Uma das ideias básicas de todo romance cinematográfico que se preze, a de que um ser pode ser único e especial no mundo para outro, é de fato bem bonita na teoria e na qual tentamos acreditar, talvez na esperança de que ela valha deste lado do celuloide também. “A Forma da Água”, novo filme de Guillermo del Toro, propõe, em cima dessa ideia, uma fantasia: e esse ser especial fosse uma espécie de anfíbio antropomorfo?

À primeira vista, o filme, premiado com o Leão de Ouro no Festival de Veneza e exibido no Festival de Londres, parece um amálgama de referências conhecidas de seu realizador. Uma protagonista cheia de trejeitos? Confere. Um monstro que instiga a ação? Confere. Acontecimentos fantásticos com um pano de fundo realista? Confere. Porém, é com essa familiaridade estrutural que o cineasta consegue entregar seu filme mais completo em anos.

“Fábula” é um conceito tão enraizado na obra de del Toro quanto “melodrama” é na de Almodóvar, por exemplo, e o mexicano faz pleno uso dele para nos contar a história de Eliza (Sally Hawkins, excelente), uma faxineira muda e solitária que trabalha numa unidade de pesquisa militar americana na década de 1950. Ao se deparar com uma criatura aquática (Doug Jones) mantida em um dos laboratórios da unidade, cuja aparência remete diretamente ao clássico “A Criatura da Lagoa Negra”, ela começa uma série de interações que levam a um romance entre os dois.
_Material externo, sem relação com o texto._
-- ==== Sys2Proof/Machine/Core.lean ====
section
/-! DEFINITION. The machine handed to the host. -/

def Sys2Proof.core : Host.Core :=
  { State := Sys2Proof.Machine.State, Fault := Sys2Proof.Machine.Fault, Refusal := Sys2Proof.Machine.Refusal,
    step := Sys2Proof.Machine.step, reset := Sys2Proof.Machine.State.reset }
end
Del Toro está muito preocupado em saber o que nos faz humanos, algo tornado explícito nos contrastes entre os sentimentos crus e puros do anfíbio e a frieza de autoridades como o coronel Richard Strickland (Michael Shannon), que, movido pela ambição e por um senso de moralidade bíblica, abusa de métodos sádicos para subjugar o ser capturado.
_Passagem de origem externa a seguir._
-- ==== Sys2Proof/Certificates/Slice0/Obligations.lean ====
section
/-! DEFINITION. The statements for the provers. Each docstring names the rules of the spec a statement formalises; where a
statement rests on the model's own choice or on an inference, it names the entry of the assumption log. -/

open Sys2Proof Sys2Proof.Machine

/-! ### The scalar ALU -/

/-- R150. Each scalar word writes what the rule computes to SD, SADD and SSUB under FN 1 and 2 and SCMP also SCC (last, where SD is
s126), and changes nothing else; in a wave without an open lookahead window. The condition of each FN of SCMP, whose codes 0–7 VCMP shares. -/
def Obligations.ScalarArithmetic : Prop :=
  (∀ (s : State) (c k : Nat) (w : Wave) (f : FmtS), s.runs c k w → w.wins = [] →
    let d := f.sd.toNat
    let a := w.readS f.sa.toNat
    let b := w.sop f.b
    let n := b.toNat % 32
    let cin := if f.fn = 2 ∧ w.scc ≠ 0 then 1 else 0
    ((Instr.sadd f).wf → Ends (.sadd f) s c k w ([(d, BitVec.ofNat 32 (a.toNat + b.toNat + cin))]
        ++ if f.fn = 0 then [] else [(126, if 2 ^ 32 ≤ a.toNat + b.toNat + cin then 1 else 0)]) [])
    ∧ ((Instr.ssub f).wf → Ends (.ssub f) s c k w ([(d, BitVec.ofInt 32 ((a.toNat : Int) - b.toNat - (cin : Nat)))]
        ++ if f.fn = 0 then [] else [(126, if a.toNat < b.toNat + cin then 1 else 0)]) [])
    ∧ ((Instr.smul f).wf → Ends (.smul f) s c k w [(d, BitVec.ofNat 32 (a.toNat * b.toNat))] [])
    ∧ ((Instr.smulhi f).wf → Ends (.smulhi f) s c k w [(d, if f.fn = 0 then BitVec.ofInt 32 (Int.fdiv (a.toInt * b.toInt) (2 ^ 32))
        else BitVec.ofNat 32 (a.toNat * b.toNat / 2 ^ 32))] [])
    ∧ ((Instr.sand f).wf → Ends (.sand f) s c k w [(d, a &&& b)] [])
    ∧ ((Instr.sor f).wf → Ends (.sor f) s c k w [(d, a ||| b)] [])
    ∧ ((Instr.sxor f).wf → Ends (.sxor f) s c k w [(d, a ^^^ b)] [])
    ∧ ((Instr.sshl f).wf → Ends (.sshl f) s c k w [(d, BitVec.ofNat 32 (a.toNat * 2 ^ n))] [])
    ∧ ((Instr.sshr f).wf → Ends (.sshr f) s c k w [(d, if f.fn = 0 then BitVec.ofNat 32 (a.toNat / 2 ^ n)
        else BitVec.ofInt 32 (Int.fdiv a.toInt (2 ^ n)))] [])
    ∧ ((Instr.srot f).wf → Ends (.srot f) s c k w [(d, (a <<< n) ||| (a >>> (32 - n)))] [])
    ∧ ((Instr.scmp f).wf → Ends (.scmp f) s c k w (let r : W32 := if intCond f.fn.toNat a b then 1 else 0; [(d, r), (126, r)]) [])
    ∧ ((Instr.ssel f).wf → Ends (.ssel f) s c k w [(d, if w.scc ≠ 0 then a else b)] [])
    ∧ ((Instr.smov f).wf → Ends (.smov f) s c k w [(d, b)] [])
    ∧ ((Instr.smin f).wf → Ends (.smin f) s c k w [(d, if (if f.fn = 0 then a.toInt ≤ b.toInt else a.toNat ≤ b.toNat) then a else b)] [])
    ∧ ((Instr.smax f).wf → Ends (.smax f) s c k w [(d, if (if f.fn = 0 then a.toInt ≥ b.toInt else a.toNat ≥ b.toNat) then a else b)] []))
  ∧ (∀ a b : W32,
    (intCond 0 a b ↔ a = b) ∧ (intCond 1 a b ↔ a ≠ b) ∧ (intCond 2 a b ↔ a.toInt < b.toInt) ∧ (intCond 3 a b ↔ b.toInt ≤ a.toInt)
    ∧ (intCond 4 a b ↔ a.toNat < b.toNat) ∧ (intCond 5 a b ↔ b.toNat ≤ a.toNat) ∧ (intCond 6 a b ↔ b.toInt < a.toInt)
    ∧ (intCond 7 a b ↔ b.toNat < a.toNat) ∧ (intCond 8 a b ↔ a.toInt ≤ b.toInt) ∧ (intCond 9 a b ↔ a.toNat ≤ b.toNat))

/-- R152, R153, R154. Bit fields and counts, and the pair words, each half written under R149. -/
def Obligations.ScalarFieldsAndPairs : Prop :=
  ∀ (s : State) (c k : Nat) (w : Wave) (f : FmtS), s.runs c k w → w.wins = [] →
    let d := f.sd.toNat
    let a := w.readS f.sa.toNat
    let b := w.sop f.b
    let o := b.toNat % 32
    let n := min (b.toNat / 256 % 64) (32 - o)
    let fld := a.toNat / 2 ^ o % 2 ^ n
    let mask : W32 := BitVec.ofNat 32 ((2 ^ n - 1) * 2 ^ o)
    let pair := fun (x : W64) => [(d, x.extractLsb' 0 32), (d + 1, x.extractLsb' 32 32)]
    let P := fun (r : SReg) => BitVec.ofNat 64 ((w.readS r.toNat).toNat + 2 ^ 32 * (w.readS (r.toNat + 1)).toNat)
    let B64 := match f.b with | .reg r => P r | .imm v => BitVec.ofInt 64 v.toInt
    ((Instr.sbfx f).wf → Ends (.sbfx f) s c k w
        [(d, if f.fn = 1 ∧ 0 < n ∧ 2 ^ (n - 1) ≤ fld then BitVec.ofInt 32 ((fld : Int) - 2 ^ n) else BitVec.ofNat 32 fld)] [])
    ∧ ((Instr.sbfi f).wf → Ends (.sbfi f) s c k w [(d, (w.readS d &&& ~~~mask) ||| ((a <<< o) &&& mask))] [])
    ∧ ((Instr.sbitc f).wf → ∃ r : W32, Ends (.sbitc f) s c k w [(d, r)] []
        ∧ (f.fn = 0 → r.toNat = ((List.range 32).filter a.getLsbD).length)
        ∧ (f.fn = 1 → (a = 0 ∧ r = 32) ∨ (r.toNat < 32 ∧ 2 ^ (31 - r.toNat) ≤ a.toNat ∧ a.toNat < 2 ^ (32 - r.toNat)))
        ∧ (f.fn = 2 → (a = 0 ∧ r = 32) ∨ (r.toNat < 32 ∧ a.toNat % 2 ^ r.toNat = 0 ∧ a.toNat / 2 ^ r.toNat % 2 = 1)))
    ∧ ((Instr.sadd64 f).wf → Ends (.sadd64 f) s c k w (pair (P f.sa + B64)) [])
    ∧ ((Instr.ssub64 f).wf → Ends (.ssub64 f) s c k w (pair (P f.sa - B64)) [])
    ∧ ((Instr.smad64 f).wf → Ends (.smad64 f) s c k w (pair (P f.sd + if f.fn = 1 then BitVec.ofInt 64 (a.toInt * b.toInt)
        else BitVec.ofNat 64 (a.toNat * b.toNat))) [])
    ∧ ((Instr.sli f).wf → Ends (.sli f) s c k w
        (if f.fn = 0 then pair (b.signExtend 64) else if f.fn = 1 then pair (b.zeroExtend 64) else [(d + 1, b)]) [])

/-! ### The vector integer words -/

/-- R157. The vector arithmetic, bitwise, shift and move words, in format V and format VI: each active lane of VD takes the value the
rule computes from the lane's operands; every inactive lane and everything else stays. -/
def Obligations.VectorIntegerArithmetic : Prop :=
  ∀ (s : State) (c k : Nat) (w : Wave), s.runs c k w → w.wins = [] →
    (∀ f : FmtV, w.regRange (f.vd.toNat :: srcRegs f 3) = false →
      let sgn := f.fn = 0
      let I := fun (x : W32) => if sgn then x.toInt else (x.toNat : Int)
      let md := fun (neg : Bool) (x : Int) => (if neg then -1 else 1) * (if f.abs then (x.natAbs : Int) else x)
      let a := fun l => md f.negA (I (w.selW f.a l))
      let b := fun l => md f.negB (I (w.selW f.b l))
      let n := fun l => (w.selW f.b l).toNat % 32
      let out := fun (x : Int) => BitVec.ofInt 32 (if f.sat then (if sgn then max (-2 ^ 31) (min (2 ^ 31 - 1) x)
        else max 0 (min (2 ^ 32 - 1) x)) else x)
      let V := fun (i : Instr) (g : Nat → W32) => i.wf → Ends i s c k w [] (w.each f.vd.toNat g)
      V (.vadd f) (fun l => out (a l + b l)) ∧ V (.vsub f) (fun l => out (a l - b l)) ∧ V (.vmul f) (fun l => out (a l * b l))
      ∧ V (.vmad f) (fun l => out (a l * b l + I (w.selW f.c l))) ∧ V (.vmin f) (fun l => out (min (a l) (b l)))
      ∧ V (.vmax f) (fun l => out (max (a l) (b l)))
      ∧ V (.vmulhi f) (fun l => BitVec.ofInt 32 (Int.fdiv (I (w.selW f.a l) * I (w.selW f.b l)) (2 ^ 32)))
      ∧ V (.vand f) (fun l => w.selW f.a l &&& w.selW f.b l) ∧ V (.vor f) (fun l => w.selW f.a l ||| w.selW f.b l)
      ∧ V (.vxor f) (fun l => w.selW f.a l ^^^ w.selW f.b l)
      ∧ V (.vshl f) (fun l => BitVec.ofNat 32 ((w.selW f.a l).toNat * 2 ^ n l))
      ∧ V (.vshr f) (fun l => if f.fn = 0 then BitVec.ofNat 32 ((w.selW f.a l).toNat / 2 ^ n l)
          else BitVec.ofInt 32 (Int.fdiv (w.selW f.a l).toInt (2 ^ n l)))
      ∧ V (.vrot f) (fun l => (w.selW f.a l <<< n l) ||| (w.selW f.a l >>> (32 - n l)))
      ∧ V (.vmov f) (fun l => w.selW f.a l))
    ∧ (∀ f : FmtVI, w.regRange (f.vd.toNat :: selReg f.a) = false →
      let sgn := f.fn = 8
      let imm : W32 := BitVec.ofInt 32 f.imm.toInt
      let I := fun (x : W32) => if sgn then x.toInt else (x.toNat : Int)
      let a := fun l => I (w.selW f.a l)
      let b := I imm
      let n := imm.toNat % 32
      let V := fun (i : Instr) (g : Nat → W32) => i.wf → Ends i s c k w [] (w.each f.vd.toNat g)
      V (.vaddImm f) (fun l => BitVec.ofInt 32 (a l + b)) ∧ V (.vsubImm f) (fun l => BitVec.ofInt 32 (a l - b))
      ∧ V (.vmulImm f) (fun l => BitVec.ofInt 32 (a l * b)) ∧ V (.vminImm f) (fun l => BitVec.ofInt 32 (min (a l) b))
      ∧ V (.vmaxImm f) (fun l => BitVec.ofInt 32 (max (a l) b))
      ∧ V (.vmulhiImm f) (fun l => BitVec.ofInt 32 (Int.fdiv (a l * b) (2 ^ 32)))
      ∧ V (.vandImm f) (fun l => w.selW f.a l &&& imm) ∧ V (.vorImm f) (fun l => w.selW f.a l ||| imm)
      ∧ V (.vxorImm f) (fun l => w.selW f.a l ^^^ imm)
      ∧ V (.vshlImm f) (fun l => BitVec.ofNat 32 ((w.selW f.a l).toNat * 2 ^ n))
      ∧ V (.vshrImm f) (fun l => if f.fn = 8 then BitVec.ofNat 32 ((w.selW f.a l).toNat / 2 ^ n)
          else BitVec.ofInt 32 (Int.fdiv (w.selW f.a l).toInt (2 ^ n)))
      ∧ V (.vrotImm f) (fun l => (w.selW f.a l <<< n) ||| (w.selW f.a l >>> (32 - n))))

/-- R158, R170, R187. Comparisons and ballots write the bits of their active lanes' conditions as mask words, SCC says whether any is set,
and a register outside the run's range traps ILLEGAL_OPCODE. The eight conditions of FCMP on finite values, infinities and NaN. -/
def Obligations.MaskRuns : Prop :=
  ∀ (s : State) (c k : Nat) (w : Wave), s.runs c k w → w.wins = [] →
    let C := fun (i : Instr) (d : Nat) (regs : List Nat) (ok : Bool) (p : Nat → Bool) =>
      i.wf → regs.all (fun r => decide (r < w.vregs)) → ok →
      if d + w.beats ≤ 104 ∨ d = 120 then
        ∃ m : Nat → W32, (∀ b n, n < 32 → (m b).getLsbD n = (w.active (32 * b + n) && p (32 * b + n)))
          ∧ Ends i s c k w ((List.range w.beats).map (fun b => (d + b, m b))
              ++ [(126, if (List.range w.beats).any (fun b => decide (m b ≠ 0)) then 1 else 0)]) []
      else exec i s = .next (s.trapAt c k w w.illegal)
    (∀ f : FmtV,
      C (.vcmp f) f.vd.toNat (srcRegs f 2) true (fun l => intCond (f.fn.toNat % 8) (w.selW f.a l) (w.selW f.b l))
      ∧ C (.fcmp f) f.vd.toNat (srcRegs f 2) (w.legacy {}).isNone
          (fun l => fltCond (f.fn.toNat % 8) (w.fin f.abs f.negA (w.selF f.a l)) (w.fin f.abs f.negB (w.selF f.b l)))
      ∧ C (.lballot f) f.vd.toNat (srcRegs f 1) true (fun l => decide (w.selW f.a l ≠ 0)))
    ∧ (∀ f : FmtVI,
      C (.vcmpImm f) f.vd.toNat (selReg f.a) true (fun l => intCond (f.fn.toNat % 8) (w.selW f.a l) (BitVec.ofInt 32 f.imm.toInt))
      ∧ C (.fcmpImm f) f.vd.toNat (selReg f.a) (w.legacy {}).isNone
          (fun l => fltCond (f.fn.toNat % 8) (w.fin false false (w.selF f.a l)) (w.fin false false (f.imm ++ (0 : BitVec 1)))))
    ∧ (∀ a b : FVal, a = .nan ∨ b = .nan → ∀ j < 8, fltCond j a b = decide (j = 1 ∨ j = 7))
    ∧ (∀ (p q : Bool) (x y : Rat),
      let X := signed p x
      let Y := signed q y
      let P := fun (a b : FVal) (eq lt gt : Prop) =>
        (fltCond 0 a b ↔ eq) ∧ (fltCond 1 a b ↔ ¬eq) ∧ (fltCond 2 a b ↔ lt) ∧ (fltCond 3 a b ↔ ¬lt) ∧ (fltCond 4 a b ↔ gt)
        ∧ (fltCond 5 a b ↔ ¬gt) ∧ fltCond 6 a b = true ∧ fltCond 7 a b = false
      P (.fin p x) (.fin q y) (X = Y) (X < Y) (Y < X) ∧ P (.inf p) (.inf q) (p = q) (p = true ∧ q = false) (p = false ∧ q = true)
      ∧ P (.inf p) (.fin q y) False (p = true) (p = false) ∧ P (.fin p x) (.inf q) False (q = false) (q = true))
A trama, relativamente simples, se apresenta como uma versão sem censura dos contos Disney, protagonizada não por nobres, mas pelos excluídos da sociedade, e recheada com violência e, especialmente, sexo. Em menos de cinco minutos de projeção, descobrimos que o ritual matinal da protagonista inclui uma rápida masturbação. O comportamento do vilão também tem lá seus contextos sexuais. Uma vez juntos, Eliza e monstro vivem um romance nada de pudico que se concretiza carnalmente. Ao confidenciar isso à sua fiel amiga e escudeira Zelda (a sempre ótima Octavia Spencer) ela responde com a dúvida que habita este lado da tela: “Como!?”.
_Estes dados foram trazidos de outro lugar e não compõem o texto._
-- ==== Sys2Proof/Laws/Exec.lean ====
section
/-! SUPPORT. The arms of exec as equations, one for each constructor, and those of Instr.wf, so that no proof
unfolds the whole match. -/

namespace Sys2Proof.Machine
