@[simp] theorem State.wave?_setWave_self (s : State) (c k : Nat) (w : Wave) : (s.setWave c k w).wave? c k = some w := by
  simp [State.wave?, State.setWave, Tbl.get?_set]
theorem State.wave?_setWave (s : State) (c k c' k' : Nat) (w : Wave) :
    (s.setWave c k w).wave? c' k' = if waveKey c' k' = waveKey c k then some w else s.wave? c' k' := by
  simp [State.wave?, State.setWave, Tbl.get?_set]
theorem State.wave?_updWave (s : State) (c k c' k' : Nat) (f : Wave → Wave) :
    (s.updWave c k f).wave? c' k' = if waveKey c' k' = waveKey c k then (s.wave? c k).map f else s.wave? c' k' := by
  simp [State.wave?, State.updWave, Tbl.get?_upd]
@[simp] theorem State.wave?_updWave_self (s : State) (c k : Nat) (f : Wave → Wave) : (s.updWave c k f).wave? c k = (s.wave? c k).map f := by
  simp [State.wave?_updWave]
theorem State.stream?_setStream (s : State) (c c' : Nat) (m : Stream) :
    (s.setStream c m).stream? c' = if c' = c then some m else s.stream? c' := by simp [State.stream?, State.setStream, Tbl.get?_set]
@[simp] theorem State.stream?_setStream_self (s : State) (c : Nat) (m : Stream) : (s.setStream c m).stream? c = some m := by
  simp [State.stream?_setStream]
theorem State.stream?_updStream (s : State) (c c' : Nat) (f : Stream → Stream) :
    (s.updStream c f).stream? c' = if c' = c then (s.stream? c).map f else s.stream? c' := by simp [State.stream?, State.updStream, Tbl.get?_upd]
theorem State.team?_setTeam (s : State) (t n : Nat) (x : Team) : (s.setTeam t x).team? n = if n = t then some x else s.team? n := by
  simp [State.team?, State.setTeam, Tbl.get?_set]
@[simp] theorem State.team?_setTeam_self (s : State) (t : Nat) (x : Team) : (s.setTeam t x).team? t = some x := by simp [State.team?_setTeam]
theorem State.team?_updTeam (s : State) (t n : Nat) (f : Team → Team) :
    (s.updTeam t f).team? n = if n = t then (s.team? t).map f else s.team? n := by simp [State.team?, State.updTeam, Tbl.get?_upd]
theorem State.launch?_setLaunch (s : State) (l n : Nat) (x : Launch) : (s.setLaunch l x).launch? n = if n = l then some x else s.launch? n := by
  simp [State.launch?, State.setLaunch, Tbl.get?_set]
@[simp] theorem State.launch?_setLaunch_self (s : State) (l : Nat) (x : Launch) : (s.setLaunch l x).launch? l = some x := by
  simp [State.launch?_setLaunch]
theorem State.launch?_updLaunch (s : State) (l n : Nat) (f : Launch → Launch) :
    (s.updLaunch l f).launch? n = if n = l then (s.launch? l).map f else s.launch? n := by simp [State.launch?, State.updLaunch, Tbl.get?_upd]
theorem State.core_setCore (s : State) (c d : Nat) (x : Core) : (s.setCore c x).core d = if d = c then x else s.core d := by
  simp [State.core, State.setCore, Tbl.getD_put]
@[simp] theorem State.core_setCore_self (s : State) (c : Nat) (x : Core) : (s.setCore c x).core c = x := by simp [State.core_setCore]
theorem State.cluster_setCluster (s : State) (c d : Nat) (x : Cluster) : (s.setCluster c x).cluster d = if d = c then x else s.cluster d := by
  simp [State.cluster, State.setCluster, Tbl.getD_put]
@[simp] theorem State.cluster_setCluster_self (s : State) (c : Nat) (x : Cluster) : (s.setCluster c x).cluster c = x := by
  simp [State.cluster_setCluster]
theorem State.die_setDie (s : State) (c d : Nat) (x : Die) : (s.setDie c x).die d = if d = c then x else s.die d := by
  simp [State.die, State.setDie, Tbl.getD_put]
@[simp] theorem State.die_setDie_self (s : State) (d : Nat) (x : Die) : (s.setDie d x).die d = x := by simp [State.die_setDie]
theorem State.slice_setSlice (s : State) (h n : Nat) (x : Slice) : (s.setSlice h x).slice n = if n = h then x else s.slice n := by
  simp [State.slice, State.setSlice, Tbl.getD_put]
@[simp] theorem State.slice_setSlice_self (s : State) (h : Nat) (x : Slice) : (s.setSlice h x).slice h = x := by simp [State.slice_setSlice]
theorem State.tile_setTile (s : State) (t n : Nat) (x : Tile) : (s.setTile t x).tile n = if n = t then x else s.tile n := by
  simp [State.tile, State.setTile, Tbl.getD_put]
theorem State.lq_setLq (s : State) (q n : Nat) (x : LQueue) : (s.setLq q x).lq n = if n = q then x else s.lq n := by
  simp [State.lq, State.setLq, Tbl.getD_put]
@[simp] theorem State.lq_setLq_self (s : State) (q : Nat) (x : LQueue) : (s.setLq q x).lq q = x := by simp [State.lq_setLq]
theorem State.chain_setChain (s : State) (c n c' n' : Nat) (x : Chain) :
    (s.setChain c n x).chain c' n' = if c' = c ∧ n' = n then x else s.chain c' n' := by
  unfold State.chain State.setChain
  rw [State.core_setCore]
  by_cases hc : c' = c
  · subst hc; simp [Tbl.getD_put]
  · simp [hc]
theorem Tbl.get?_updTreq (s : State) (r n : Nat) (g : TReq → TReq) :
    Tbl.get? (s.updTreq r g).treqs n = if n = r then (Tbl.get? s.treqs r).map g else Tbl.get? s.treqs n := Tbl.get?_upd _ _ _ _
theorem State.setWin_win (s : State) (f : Window → Window) : (s.setWin f).win = f s.win := rfl
theorem State.setFred_fred (s : State) (f : Fred → Fred) : (s.setFred f).fred = f s.fred := rfl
A explicação é dada, mas ela não é importante. Não há nenhum tipo de maior análise sobre o que é a criatura, de onde ela veio e muito menos como o organismo dela funciona. Como em qualquer fábula, ela praticamente existe em função da história e nós a acompanhamos porque queremos crer. Queremos crer que o mundo é mais do que um lugar que julga e segrega os diferentes, onde racismo e homofobia existem, onde pessoas e seres são explorados ou mortos por conta de ideologias. “A Forma da Água” é um conto fantástico para todos aqueles que têm em si o poder de acreditar.